Provided information
-- ==== Sys2Proof/Word.lean ====
section
/-! DEFINITION. The machine word and the byte of the UART's FIFOs (spec/00_scope.md R5, spec/10_state.md R21). -/

namespace Sys2Proof

/-- A Word: an unsigned 16-bit integer, "the native datum of ROM, RAM, and all registers" (R5).
Bit 0 is the least significant bit. Arithmetic on it is modulo 65536. -/
abbrev Word := BitVec 16

/-- A byte of a UART FIFO (R21). -/
abbrev Byte := BitVec 8

end Sys2Proof
end

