/-- A compute instruction sees the same inputs on both sides, so it has the same result and the same
effects, one after the other. -/
theorem State.agreesOffUart.compute (h : s.agreesOffUart t) (alu : Word → Word → Word)
    (f : Fields) : (compute alu f s).agreesOffUart (compute alu f t) := by
  obtain ⟨-, hsource⟩ := h.sourceValue f.src (t.reg .a)
  simp only [Machine.compute, h.reg .a, h.aluInputs f]
  exact (hsource.writeTarget f.tgt (t.reg .a) _).arbitrate f.jmp _

end

/-- What `exec_cases` says of one state, for all states at once: which of the three answers `exec`
gives, and with which ALU function, is decided by the instruction. -/
theorem exec_uniform_cases (i : Instr) :
    (∃ imm, ∀ s, exec i s = .next ((s.setReg .a imm).setPc (s.pc + 1)))
      ∨ (∃ f alu, ∀ s, exec i s = .next (compute alu f s))
      ∨ ∀ s, exec i s = .fault (.invalidOpcode s.pc (encode i)) := by
  cases i
  case ldi imm => exact .inl ⟨imm &&& 0x7FFF, fun _ => rfl⟩
  case reserved1101 f => exact .inr (.inr fun _ => rfl)
  case reserved1110 f => exact .inr (.inr fun _ => rfl)
  case reserved1111 f => exact .inr (.inr fun _ => rfl)
  all_goals
    next f => exact .inr (.inl ⟨f, _, fun _ => rfl⟩)

section
variable {s t : State}

theorem State.agreesOffUart.exec (h : s.agreesOffUart t) (i : Instr) :
    (∃ s' t', exec i s = .next s' ∧ exec i t = .next t' ∧ s'.agreesOffUart t')
      ∨ ∃ p, exec i s = .fault p ∧ exec i t = .fault p := by
  have ⟨_, hpc, _⟩ := h
  rcases exec_uniform_cases i with ⟨imm, e⟩ | ⟨f, alu, e⟩ | e
  · exact .inl ⟨_, _, e s, e t, hpc ▸ (h.setReg .a imm).setPc _⟩
  · exact .inl ⟨_, _, e s, e t, h.compute alu f⟩
  · exact .inr ⟨_, e s, hpc ▸ e t⟩

/-- Two states that agree step to states that agree, or stop with the same fault (R35). -/
theorem State.agreesOffUart.step (h : s.agreesOffUart t) :
    (∃ s' t', step s = .next s' ∧ step t = .next t' ∧ s'.agreesOffUart t')
      ∨ ∃ p, step s = .fault p ∧ step t = .fault p := by
  cases ht : t.fetch with
  | none => exact .inl ⟨s, t, step_of_fetch_none (h.fetch.trans ht), step_of_fetch_none ht, h⟩
  | some w =>
    rw [step_of_fetch (h.fetch.trans ht), step_of_fetch ht]
    exact h.exec (decodeWord w)

end

/-- Settles O32, by induction on the number of steps, for all pairs of states that agree at once. -/
theorem shadowedCellsAreInvisible : Obligations.ShadowedCellsAreInvisible := by
  intro k
  induction k with
  | zero => exact fun s t h => h
  | succ k ih =>
    intro s t h
    rcases h.step with ⟨s', t', hs, ht, h'⟩ | ⟨p, hs, ht⟩
    · rw [run_succ_of_next k hs, run_succ_of_next k ht]
      exact ih s' t' h'
    · rw [run_succ_of_fault k hs, run_succ_of_fault k ht]
      exact rfl

-- The UART's FIFOs as memory -------------------------------------------------------------------------

/-- A write to `U_OUT` with room in the FIFO appends the low byte (R129). -/
theorem memWrite_uOut_of_lt {s : State} (v : Word) (h : s.uart.outq.length < 256) :
    memWrite 0x6001 v s =
      { s with uart := { s.uart with outq := s.uart.outq ++ [v.extractLsb' 0 8] } } := by
  have hlow : v.extractLsb' 0 8 = v.setWidth 8 := rfl
  rw [memWrite_of_mmio (r := .uOut) rfl, hlow]
  simp only [Uart.write, Uart.enqueueOut, if_pos h]

theorem writeUOut_of_fits (vs : List Word) {s : State} (h : s.uart.outq.length + vs.length ≤ 256) :
    writeUOut vs s =
      { s with uart := { s.uart with
          outq := s.uart.outq ++ vs.map (fun v => v.extractLsb' 0 8) } } := by
  induction vs generalizing s with
  | nil => rw [List.map_nil, List.append_nil]; rfl
  | cons v vs ih =>
    rw [List.length_cons] at h
    have hroom : s.uart.outq.length < 256 := by omega
    rw [writeUOut, memWrite_uOut_of_lt v hroom,
      ih (by simp only [List.length_append, List.length_singleton]; omega)]
    simp only [List.append_assoc, List.singleton_append, List.map_cons]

Work required
Nothing outside this range should appear: the lines from the start of the listing through the line with "effects, one after the other. -/", each reproduced exactly, both ends included.

Solution
-- ==== Sys2Proof/Word.lean ====
section
/-! DEFINITION. The machine word and the byte of the UART's FIFOs (spec/00_scope.md R5, spec/10_state.md R21). -/

namespace Sys2Proof

/-- A Word: an unsigned 16-bit integer, "the native datum of ROM, RAM, and all registers" (R5).
Bit 0 is the least significant bit. Arithmetic on it is modulo 65536. -/
abbrev Word := BitVec 16

/-- A byte of a UART FIFO (R21). -/
abbrev Byte := BitVec 8

end Sys2Proof
end

/-- A compute instruction sees the same inputs on both sides, so it has the same result and the same
effects, one after the other. -/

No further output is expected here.